This is going through my head as an Xtranormal clip... :lol:



dmc said:


> we're flaccid...


 No wonder why there's no women!


----------



## dmc (Jan 6, 2011)

Puck it said:


> I can not even f around with DMC anymore. I want to play but I am on the three strike rule at this point.



Just don't mention the unmentionable and we're good...  haha...


----------



## Puck it (Jan 6, 2011)

dmc said:


> Just don't mention the unmentionable and we're good...  haha...



I never said anything about size.


----------



## dmc (Jan 6, 2011)

Puck it said:


> I never said anything about size.



BADA BING!!! good one...


----------



## campgottagopee (Jan 6, 2011)

Puck it said:


> I never said anything about size.





dmc said:


> BADA BING!!! good one...



That was a good one


----------



## bobbutts (Jan 6, 2011)

Whining about Killington has become boring to me.  There's practically no natural snow right now, probably not going to ski on my days off this week.  campgottagope is cool has the best avatar.
DHS not so much.


----------



## Puck it (Jan 6, 2011)

dmc said:


> BADA BING!!! good one...



I want my $2.


----------



## dmc (Jan 6, 2011)

Puck it said:


> I want my $2.



that made no sense to me...


----------



## Puck it (Jan 6, 2011)

dmc said:


> that made no sense to me...



Line from "Better Off Dead". Short memory.  Now I mentioned size.


----------



## jrmagic (Jan 6, 2011)

WakeboardMom said:


> Nobody's ever described me as a "rowdy ass mofo" before.  :lol:





I think the mud wrestling qualifies you.


----------



## Rambo (Jan 6, 2011)

TGR has no respect for the Zone:

http://www.tetongravity.com/forums/showthread.php?t=24800&highlight=alpine+zone


----------



## gorgonzola (Jan 6, 2011)

oh shit rambo you really are a badass!!!


----------



## dmc (Jan 6, 2011)

Rambo said:


> TGR has no respect for the Zone:
> 
> http://www.tetongravity.com/forums/showthread.php?t=24800&highlight=alpine+zone



You gotta admire Greg for doing that...
It's like walking into the lions den..  I wouldn't have the balls to do that..


----------



## WakeboardMom (Jan 6, 2011)

jrmagic said:


> I think the mud wrestling qualifies you.
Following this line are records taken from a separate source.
-- ==== Sys2Proof/Machine/Ledger.lean ====
section
/-! DEFINITION. The Transaction Ledger (spec 13): what holds an entry, when a source is granted one, and how an
entry closes. -/

namespace Sys2Proof.Machine

/-! ### Request kinds as they are numbered on REQ, RSP and SNP (spec 12 R321) -/

def ReqKind.code : ReqKind → Nat
  | .rdS => 0 | .rdX => 1 | .upg => 2 | .own => 3 | .fill => 4 | .wb => 5 | .wbP => 6 | .evict => 7
  | .rdC => 8 | .wrInv => 9 | .atP => 10 | .atFar => 11 | .hRd => 12 | .hWr => 13
def RspKind.code : RspKind → Nat
  | .data => 0 | .gntS => 1 | .gntE => 2 | .gntX => 3 | .wgo => 4 | .done => 5 | .retry => 6 | .nack => 7
  | .go => 8 | .atRes => 9 | .ack => 10 | .ackS => 11 | .snpMask => 12 | .lost => 13
def SnpKind.code : SnpKind → Nat
  | .inv => 0 | .snpS => 1 | .snpInv => 2 | .snpCur => 3

def tileQuarter (t : TileId) : QuarterId := Fin.ofNat 16 (t.val / 16)

/-- The quarter whose cache asks, for the requests of a quarter (spec 12 R331). -/
def Source.quarter? : Source → Option QuarterId
  | .quarter q _ => some q
  | .drain q => some q
  | _ => none

/-- Where a source meets the network on its way to `dst` (spec 06 R175). -/
def Source.node (src : Source) (dst : Node) : Node :=
  match src with
  | .quarter q _ => quarterStop q dst
  | .drain q => quarterStop q dst
  | .tile t => quarterStop (tileQuarter t) dst
  | .engine e => engineStop e
  | .loader => gateStop
  | .bulk _ => hostStop
  | .host => hostStop
  | .lantern => gateStop
  | .scrub => gateStop
  | .trace _ => lampStop

def ReqKind.isHost : ReqKind → Bool
  | .hRd => true
  | .hWr => true
  | _ => false

/-- The home of a line, or 16, the host-line filter. -/
def reqHome (l : LineAddr) : Nat := if l.host then 16 else homeOf (l.n * 64)

def Req.make (k : ReqKind) (l : LineAddr) (src : Source) (w : Option WardId) (sl : Bool) : Req :=
  { kind := k, line := l, mask := fullMask, mv := .i, at? := none, src := src, ward := w, sealed := sl, nacks := 0,
    refusedAt := none, called := false, arrived := false }

/-- The ward under whose seal a request reads and writes its line (spec 01 R31). -/
def Req.sealWard (r : Req) : Option WardId := if r.sealed then r.ward else none

def LEntry.make (r : Req) (c : Charge) : LEntry :=
  { req := r, charge := c, bulk := none, lantern := false, hostMem := false, wdata := none, rdata := none, grant := none, atSource := false, pend := 1,
    aborted := false, forgotten := false, bad := false, relaxed := false, ido := false, tag := 0, hostTag := 0, role := 0 }

/-- WARD of a request's packet: 0 from the host link and from the Gatehouse, whatever ward the request is for
(spec 06 R178). -/
def Source.stamp (r : Source) (w : Option WardId) : WardId :=
  match r with
  | .bulk _ => 0
  | .host => 0
  | .lantern => 0
  | _ => w.getD 0

namespace State

/-! ### Holdings (spec 13 R357–R361) -/

def held (s : State) (p : LEntry → Bool) : Nat := (s.ledger.entries.cells.filter (fun c => match c.2 with
  | some e => p e
  | none => false)).length
def heldBy (s : State) (w : WardId) : Nat := s.held (fun e => e.charge == .ward w)
def heldRsv (s : State) : Nat := s.held (fun e => e.charge == .reserve)
def heldHost (s : State) : Nat := s.held (fun e => e.charge == .reserve && e.req.kind.isHost)
def heldBulk (s : State) (f : Func) : Nat := s.held (fun e => e.bulk == some f)
/-- Bulk Port writes of a function that are not yet committed (10 R292). -/
def bulkOut (s : State) (f : Func) : Bool :=
  s.ledger.entries.cells.any (fun c => match c.2 with
    | some e => e.bulk == some f && e.wdata.isSome
    | none => false)
  || s.ledger.waiting.any (fun e => e.bulk == some f && e.wdata.isSome)

/-- The function that a host port is. -/
def portFn : Port → Option Func
  | .s => some .pf0
  | .w w => some (.vf w)
  | _ => none

/-- A register access by a port waits: for TLPs that arrived before it, or for its function's Bulk Port writes
(10 R292; 15 R413, R414). -/
def hostHolds (s : State) (p : Port) : Bool :=
  match portFn p with
  | none => false
  | some f => !s.link.rxq.isEmpty || s.bulkOut f

def holdPosted (s : State) (c : Posted) : State := { s with link := { s.link with rxq := s.link.rxq ++ [c] } }

/-! ### Rows of the table that are a write of one register by a host port (00 R9; 01 R19, R20, R50; 10 R292; DEDUCED,
log 93) -/

/-- The bytes of the register at an offset. -/
def regBytes (off : Nat) : Nat := ((regAt off).map (fun x => x.1.bytes)).getD 4

/-- The word that a write of the register carries besides the fields that the row names: the fields that keep what is
written, as they stand, and 0 elsewhere. -/
def keptWord (s : State) (off : Nat) : Nat :=
  match regAt off with
  | none => 0
  | some (d, r) => d.fields.foldl (fun a f => match f.acc with
    | .rw => a + s.getF ⟨r, f.lo, f.w⟩ * 2 ^ f.lo
    | .cl _ => a + s.getF ⟨r, f.lo, f.w⟩ * 2 ^ f.lo
    | .special => a + s.getF ⟨r, f.lo, f.w⟩ * 2 ^ f.lo
    | _ => a) 0

/-- A word with field `f` at `v`. -/
def inWord (f : Fld) (v x : Nat) : Nat := x - bitsN x f.lo f.w * 2 ^ f.lo + v % 2 ^ f.w * 2 ^ f.lo

/-- A write of the register at `off` of PF0, which a ward's function shows at `vf`, by a host port. It waits for what
arrived before it and for its function's Bulk Port writes; a ward's write that no register of its own answers is counted,
and while the ward resets it is discarded; else it has its effect. -/
def hostWrite (s : State) (p : Port) (off : Nat) (vf : Option Nat) (v : Nat) (own : Bool) (f : State → State) : State :=
  match p with
  | .s =>
    if !s.mmioOpen then s.turnedAway p
    else if s.hostHolds p then s.holdPosted (.regWrite p off (regBytes off) v)
    else f s
  | .w w =>
    if !s.fnOpen (.vf w) then s.turnedAway p
    else match vf with
      | none =>
        if s.resettingWard w then s
        else let (a, s) := s.free; s.countAccess p (a % 2 ^ 20)
      | some a =>
        if s.hostHolds p then s.holdPosted (.regWrite p a (regBytes off) v)
        else if s.resettingWard w then s
        else if own then f s else s.countAccess p a
  | .m => s
  | .l => s

/-- A read while register space does not answer: Unsupported Request in D3hot (15 R417). -/
def unanswered (s : State) (p : Port) (off : Nat) : State :=
  if s.power.cfgReady then (s.turnedAway p).emit (.unsupported off) else s

/-- A read of the register at `off` of PF0, which a ward's function shows at `vf`, by a host port: as `hostWrite`; what no
register of the ward's own answers reads 0. -/
def hostRead (s : State) (p : Port) (off vf : Nat) (own : Bool) (f : State → Nat × State) : State :=
  let give := fun (a : Nat) => let x := f s; x.2.emit (.readData p a x.1)
  match p with
  | .s =>
    if !s.mmioOpen then s.unanswered p off
    else if s.hostHolds p then s.holdPosted (.regRead p off (regBytes off))
    else give off
  | .w w =>
    if !s.fnOpen (.vf w) then s.unanswered p vf
    else if s.hostHolds p then s.holdPosted (.regRead p vf (regBytes off))
    else if s.resettingWard w then s.emit (.readData p vf 0)
    else if own then give vf else (s.countAccess p vf).emit (.readData p vf 0)
  | .m => s
  | .l => s

/-- Where a ward's function shows a register of a tile, of an engine, or of the ward's own blocks (01 R52, R53). -/
def tilVf (t : TileId) (l : Nat) : Option Nat := some (0x40000 + 0x400 * t.val + l)
def engVf (e : EngId) (l : Nat) : Option Nat := some (0x80000 + 0x1000 * e.val + l)
def ownVf (p : Port) (w : WardId) (a : Nat) : Option Nat := if p = .w w then some a else none

def heldLantern (s : State) : Nat := s.held (fun e => e.lantern)
def ldgMin (s : State) (w : WardId) : Nat := s.getF (F.LDGW_SHARE_MIN w.val)
def ldgCeil (s : State) (w : WardId) : Nat := s.getF (F.LDGW_SHARE_CEIL w.val)
def poolSize (s : State) : Nat := 28672 - ((List.finRange 8).map s.ldgMin).sum
def poolUsed (s : State) : Nat := ((List.finRange 8).map (fun w => s.heldBy w - s.ldgMin w)).sum

/-- The grant rule of a ward (spec 13 R359). -/
def grantWard (s : State) (w : WardId) : Bool :=
  if s.heldBy w < s.ldgMin w then true
  else if s.ldgCeil w ≤ s.heldBy w then false
  else decide (s.poolUsed < s.poolSize)

/-- The grant rule of the reserve (spec 13 R361). -/
def grantRsv (s : State) (e : LEntry) : Bool :=
  decide (s.heldRsv < 4096) && (e.req.kind.isHost || decide (s.heldRsv - s.heldHost < 3072))
    && (match e.bulk with
      | none => true
      | some f => decide (s.heldBulk f < 512))
    && (!e.lantern || decide (s.heldLantern < 16))

def canGrant (s : State) (e : LEntry) : Bool :=
  match e.charge with
  | .ward w => s.grantWard w
  | .reserve => s.grantRsv e

/-- A newcomer is granted only when no source that waits could take the same capacity (spec 13 R360, R361). -/
def grantsNow (s : State) (e : LEntry) : Bool :=
  s.canGrant e && match e.charge with
    | .ward w =>
      !s.ledger.waiting.any (fun x => x.charge == .ward w) &&
        (decide (s.heldBy w < s.ldgMin w) || !s.ledger.waiting.any (fun x => x.charge != .reserve && s.canGrant x))
    | .reserve => !s.ledger.waiting.any (fun x => x.charge == .reserve && s.canGrant x)

/-! ### Entries -/

def lowestFree {α : Type} : List (Nat × α) → Nat → Nat
  | [], k => k
  | (k', _) :: r, k => if k' = k then lowestFree r (k + 1) else k

def entry (s : State) (x : Nat) : Option LEntry := s.ledger.entries.get none x
def setEntry (s : State) (x : Nat) (e : Option LEntry) : State :=
  { s with ledger := { s.ledger with entries := s.ledger.entries.put none x e } }
def updEntry (s : State) (x : Nat) (f : LEntry → LEntry) : State :=
  match s.entry x with
  | none => s
  | some e => s.setEntry x (some (f e))

/-- Send a request packet of an entry to its home or to the filter. -/
def sendReq (s : State) (x : Nat) (r : Req) : State :=
  let dst := homeStop (reqHome r.line)
  s.sendPkt (mkPkt .req r.kind.code (r.src.node dst) dst (r.src.stamp r.ward) 0 x false (.request r) r.line)

/-- Take an entry: its number, and the state that holds it (spec 13 R356). -/
def openEntry (s : State) (e : LEntry) : Nat × State :=
  let x := lowestFree s.ledger.entries.cells 0
  let s := s.setEntry x (some { e with tag := x })
  (x, match e.charge with
    | .ward w => s.highF (F.LDGW_HOLD_PEAK w.val) (s.heldBy w)
    | .reserve => s)

/-- Take an entry and issue its request (spec 13 R356). A cacheless request to a host window leaves through the
host link (spec 12, Cacheless agents; 15 R413): a read waits for its completion, a write is posted. In viral no write leaves
(16 R443; DEDUCED, log 77). -/
def takeEntry (s : State) (e : LEntry) : State :=
  let (x, s) := s.openEntry e
  if e.hostMem then
    match e.wdata with
    | none => s.emit (.ioRead x (e.req.line.n * 64) 64 e.relaxed e.ido)
    | some v => (if s.link.viral then s else s.emit (.ioWrite (e.req.line.n * 64) e.req.mask v e.relaxed e.ido)).setEntry x none
  else s.sendReq x e.req

/-- Issue a transaction, or wait for an entry (spec 13 R356, R363). -/
def issue (s : State) (e : LEntry) : State :=
  if s.grantsNow e then s.takeEntry e
  else { s with ledger := { s.ledger with waiting := s.ledger.waiting ++ [e] } }

/-- An aborted entry is counted for its ward or its Bulk Port's ward (spec 13, LDG_W_ABORT). -/
def countAbort (s : State) (e : LEntry) : State :=
  match e.charge, e.bulk with
  | .ward w, _ => s.bumpF (F.LDGW_ABORT_COUNT w.val) 1
  | .reserve, some (.vf w) => s.bumpF (F.LDGW_ABORT_COUNT w.val) 1
  | .reserve, _ => s

/-- One of the transactions of entry `x` has had its final response: the entry closes with the last of them
(spec 13 R357, R365, R367). -/
def closeEntry (s : State) (x : Nat) : State :=
  match s.entry x with
  | none => s
  | some e =>
    if 1 < e.pend then s.setEntry x (some { e with pend := e.pend - 1 })
    else
      let s := s.setEntry x none
      if e.aborted then s.countAbort e else s

/-- Some open or waiting transaction of a quarter for a line. -/
def quarterAsks (s : State) (q : QuarterId) (l : LineAddr) : Bool :=
  s.ledger.entries.cells.any (fun c => match c.2 with
    | some e => e.req.src.quarter? == some q && e.req.line == l && decide (e.req.kind ≠ .wb ∧ e.req.kind ≠ .wbP ∧ e.req.kind ≠ .evict)
    | none => false)
  || s.ledger.waiting.any (fun e => e.req.src.quarter? == some q && e.req.line == l && decide (e.req.kind ≠ .wb ∧ e.req.kind ≠ .wbP ∧ e.req.kind ≠ .evict))

/-- Some open or waiting transaction of a tile itself. -/
def tileAsks (s : State) (t : TileId) (l : LineAddr) : Bool :=
  s.ledger.entries.cells.any (fun c => match c.2 with
    | some e => e.req.src == .tile t && e.req.line == l
    | none => false)
  || s.ledger.waiting.any (fun e => e.req.src == .tile t && e.req.line == l)

/-! ### Handing out freed capacity (spec 13 R360) -/

/-- The entry that is served next: wards in rotation after the ward served last, then the reserve in the order of
refusal. -/
def nextWaiting (s : State) : Option LEntry :=
  let start := match s.ledger.lastWard with
    | none => 0
    | some w => w.val + 1
  let byWard := (List.range 8).findSome? (fun k =>
    let w : WardId := Fin.ofNat 8 (start + k)
    s.ledger.waiting.find? (fun e => e.charge == .ward w && s.canGrant e))
  match byWard with
  | some e => some e
  | none => s.ledger.waiting.find? (fun e => e.charge == .reserve && s.canGrant e)

/-- The entry that is served leaves the wait. -/
def unwait (s : State) (e : LEntry) : State :=
  { s with ledger := { s.ledger with
      waiting := s.ledger.waiting.erase e
      lastWard := match e.charge with
        | .ward w => some w
        | .reserve => s.ledger.lastWard } }

/-- What cannot be issued waits where it is, with its place in the order of refusal (spec 13 R360, R363). -/
def waitAtSource (s : State) (e : LEntry) : State :=
  let e := { e with atSource := true }
  if s.ledger.waiting.any (fun x => x.atSource && x.req.src == e.req.src && x.req.line == e.req.line) then s else { s with ledger := { s.ledger with waiting := s.ledger.waiting ++ [e] } }

end State

end Sys2Proof.Machine
end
That was about 8 years ago.  I've calmed down.


----------



## Greg (Jan 6, 2011)

dmc said:


> You gotta admire Greg for doing that...
> It's like walking into the lions den..  I wouldn't have the balls to do that..



I was crazy in my youth. :lol:




It's an alias.


----------



## St. Bear (Jan 6, 2011)

Rambo said:


> TGR has no respect for the Zone:
> 
> http://www.tetongravity.com/forums/showthread.php?t=24800&highlight=alpine+zone



And people say that the CLITS are cliquey.  They ain't got nothin on TGR.


----------



## 2knees (Jan 6, 2011)

Rambo said:


> TGR has no respect for the Zone:
> 
> http://www.tetongravity.com/forums/showthread.php?t=24800&highlight=alpine+zone



that thread, even 5 years later, is still hilarious.  what's even funnier is everytime it gets bumped, some dope thinks Greg is really Greg.


----------



## Black Phantom (Jan 6, 2011)

WakeboardMom said:


> That was about 8 years ago.  I've calmed down.



Injuries?


----------



## Greg (Jan 6, 2011)

2knees said:


> that thread, even 5 years later, is still hilarious.  what's even funnier is everytime it gets bumped, some dope thinks Greg is really Greg.



It is me.


----------



## 2knees (Jan 6, 2011)

Greg said:


> It is me.



just look at the picture, its not you, trust me.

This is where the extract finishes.